Work to be completed:
As the answer, set down the lines below from the one containing "(c = 8 → read" through the one containing "(c = 11 → read", exactly and inclusively, and no others.

Given entries:

/-- The checks of an exchange entry stop at the first failure, in their order, and an entry that passes them all is valid. At the
end of its read an entry is left untaken if its ring is no longer eligible; otherwise it is inserted with the next take sequence,
or refused once into a free place, the taken count rising with either; and it is untaken if no place is free. Where the entry holds
its fields. -/
def Obligations.ExchangeEntryIsCheckedAndTaken : Prop :=
  (∀ b : List Byte, b.length = 64 →
    let e := parseExchange b
    e.tag.toNat = recordField b 0 2 ∧ e.node = (recordByte b 2).toNat ∧ e.code = recordByte b 3 ∧
    e.length = (recordByte b 4).toNat ∧ e.retry = (recordByte b 5).toNat ∧ e.priority = (recordByte b 6).toNat ∧
    e.payload.length = 32 ∧ ∀ i, i < 32 → e.payload[i]? = b[8 + i]?) ∧
  (∀ e : RawExchange,
    (e.firstBad = some .badAddress ↔ 62 < e.node) ∧
    (e.firstBad = some .badCode ↔ e.node ≤ 62 ∧ e.code = 1) ∧
    (e.firstBad = some .badLength ↔ e.node ≤ 62 ∧ e.code ≠ 1 ∧ 32 < e.length) ∧
    (e.firstBad = some .badRetry ↔ e.node ≤ 62 ∧ e.code ≠ 1 ∧ e.length ≤ 32 ∧ 7 < e.retry) ∧
    (e.firstBad = some .badPriority ↔
      e.node ≤ 62 ∧ e.code ≠ 1 ∧ e.length ≤ 32 ∧ e.retry ≤ 7 ∧ e.priority ≠ 0 ∧ e.priority ≠ 1) ∧
    (e.firstBad = none ↔
      e.node ≤ 62 ∧ e.code ≠ 1 ∧ e.length ≤ 32 ∧ e.retry ≤ 7 ∧ (e.priority = 0 ∨ e.priority = 1))) ∧
  ∀ (s : State) (n : LineId) (a : Addr) (bytes : List Byte), s.Serving (.entryRead (.line n) a) →
    bytes.length = 64 →
    let e := parseExchange bytes
    let r : Ring := { s.ring (.line n) with taken := (s.ring (.line n)).taken + 1 }
    let k : State := { s.released.setRing (.line n) r with cu := { s.cu with statusPending := true } }
    (s.eligible (.line n) = false → exec (.entryReadDone (.data bytes)) s = .next s.released.settle) ∧
    (s.eligible (.line n) = true → e.firstBad = none →
      exec (.entryReadDone (.data bytes)) s = .next (k.setLine n { s.line n with
        nextSeq := (s.line n).nextSeq + 1
        waiting := (s.line n).waiting ++ [{
          tag := e.tag, cls := if e.priority = 1 then .urgent else .routine, node := e.node, code := e.code
          payload := e.payload.take e.length, retryLimit := e.retry, seq := (s.line n).nextSeq }] }).settle) ∧
    (∀ d, s.eligible (.line n) = true → e.firstBad = some d → s.cu.holding.length < 16 →
      exec (.entryReadDone (.data bytes)) s = .next ({ k with cu := { k.cu with
        holding := s.cu.holding ++ [.exchange ⟨n, .refused, d, e.tag, e.node, 0, none, s.timer.count⟩] } }
        : State).settle) ∧
    (∀ d, s.eligible (.line n) = true → e.firstBad = some d → 16 ≤ s.cu.holding.length →
      exec (.entryReadDone (.data bytes)) s = .next s.released.settle)

/-- A bus error on the read of a ring entry halts that ring, READ_ERROR, with its counts kept. THE MODEL'S CHOICE (log entry
30): whatever the ring's state and condition at that moment, a ring halted BAD_POST during the read among them. -/
def Obligations.ReadErrorHaltsTheRing : Prop :=
  ∀ (s : State) (r : RingId) (a : Addr), s.Serving (.entryRead r a) →
    exec (.entryReadDone .busError) s = .next ({ s.released.setRing r { s.ring r with state := .haltedReadError } with
      cu := { s.cu with statusPending := true }
      causes := { s.causes with ringHalted := true } } : State).settle

/-! ### Administrative commands -/

/-- A good end of the read of an admin entry is the row of the command that the entry carries, by the entry's layout, the 18 bytes of
each profile of a LINE SETUP among it; an unknown command is refused BAD_FIELD. THE MODEL'S CHOICE: an administrative row is that end of the read (log entry 6), and the refusal
of an unknown command names no line and gives the command code as read (log entry 20). -/
def Obligations.AdminEntryIsItsCommand : Prop :=
  (∀ (b : List Byte) (o : Nat), b.length = 64 → o = 8 ∨ o = 26 →
    let p := parseProfile b o
    p.divisor.toNat = recordField b o 2 ∧ p.parity = recordByte b (o + 2) ∧ p.leadGap = recordByte b (o + 3) ∧
    p.replyWindow.toNat = recordField b (o + 4) 2 ∧ p.charGap = recordByte b (o + 6) ∧
    p.retryGap.toNat = recordField b (o + 7) 2 ∧ p.busyPause.toNat = recordField b (o + 9) 2 ∧
    p.sweepPeriod.toNat = recordField b (o + 11) 2 ∧ p.failThreshold = recordByte b (o + 13) ∧
    p.joinLimit = recordByte b (o + 14) ∧ p.probeInterval = recordByte b (o + 15) ∧
    p.stuckLimit.toNat = recordField b (o + 16) 2) ∧
  ∀ (s : State) (a : Addr) (bytes : List Byte), s.port.transfer = some (.entryRead .admin a) → bytes.length = 64 →
    let c := recordByte bytes 0
    let line := recordByte bytes 1
    let tag : Half := BitVec.ofNat 16 (recordField bytes 2 2)
    let x := recordByte bytes 8
    let read := exec (.entryReadDone (.data bytes)) s
    (c = 1 → read = exec (.lineSetup tag line (parseProfile bytes 8) (parseProfile bytes 26)) s) ∧
    (c = 2 → read = exec (.lineStart tag line) s) ∧
    (c = 3 → read = exec (.lineStop tag line x) s) ∧
    (c = 4 → read = exec (.lineReset tag line) s) ∧
    (c = 5 → read = exec (.nodeAdd tag line x ((recordByte bytes 9).getLsbD 0)) s) ∧
    (c = 6 → read = exec (.nodeRemove tag line x) s) ∧
    (c = 7 → read = exec (.nodeBar tag line x) s) ∧
    (c = 8 → read = exec (.nodeUnbar tag line x) s) ∧
    (c = 9 → read = exec (.nodeQuery tag line x) s) ∧
    (c = 10 → read = exec (.sweepSet tag line ⟨x, recordByte bytes 9, recordByte bytes 10, recordByte bytes 11,
      recordByte bytes 12, recordByte bytes 13, recordByte bytes 14, (bytes.drop 16).take 16⟩) s) ∧
    (c = 11 → read = exec (.sweepClear tag line x) s) ∧
    (c = 12 → read = exec (.sweepImage tag line (BitVec.ofNat 64 (recordField bytes 8 8))) s) ∧
    (c = 13 → read = exec (.cancel tag line (BitVec.ofNat 16 (recordField bytes 8 2))) s) ∧
    (c = 14 → read = exec (.power tag x) s) ∧
    (c = 15 → read = exec (.lineQuery tag line (x.getLsbD 0)) s) ∧
    (c = 0 ∨ 15 < c.toNat → AdminReady s → read = .next (s.adminDone c none tag none (.refused .badField)).settle)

Output below:
    (c = 8 → read = exec (.nodeUnbar tag line x) s) ∧
    (c = 9 → read = exec (.nodeQuery tag line x) s) ∧
    (c = 10 → read = exec (.sweepSet tag line ⟨x, recordByte bytes 9, recordByte bytes 10, recordByte bytes 11,
      recordByte bytes 12, recordByte bytes 13, recordByte bytes 14, (bytes.drop 16).take 16⟩) s) ∧
    (c = 11 → read = exec (.sweepClear tag line x) s) ∧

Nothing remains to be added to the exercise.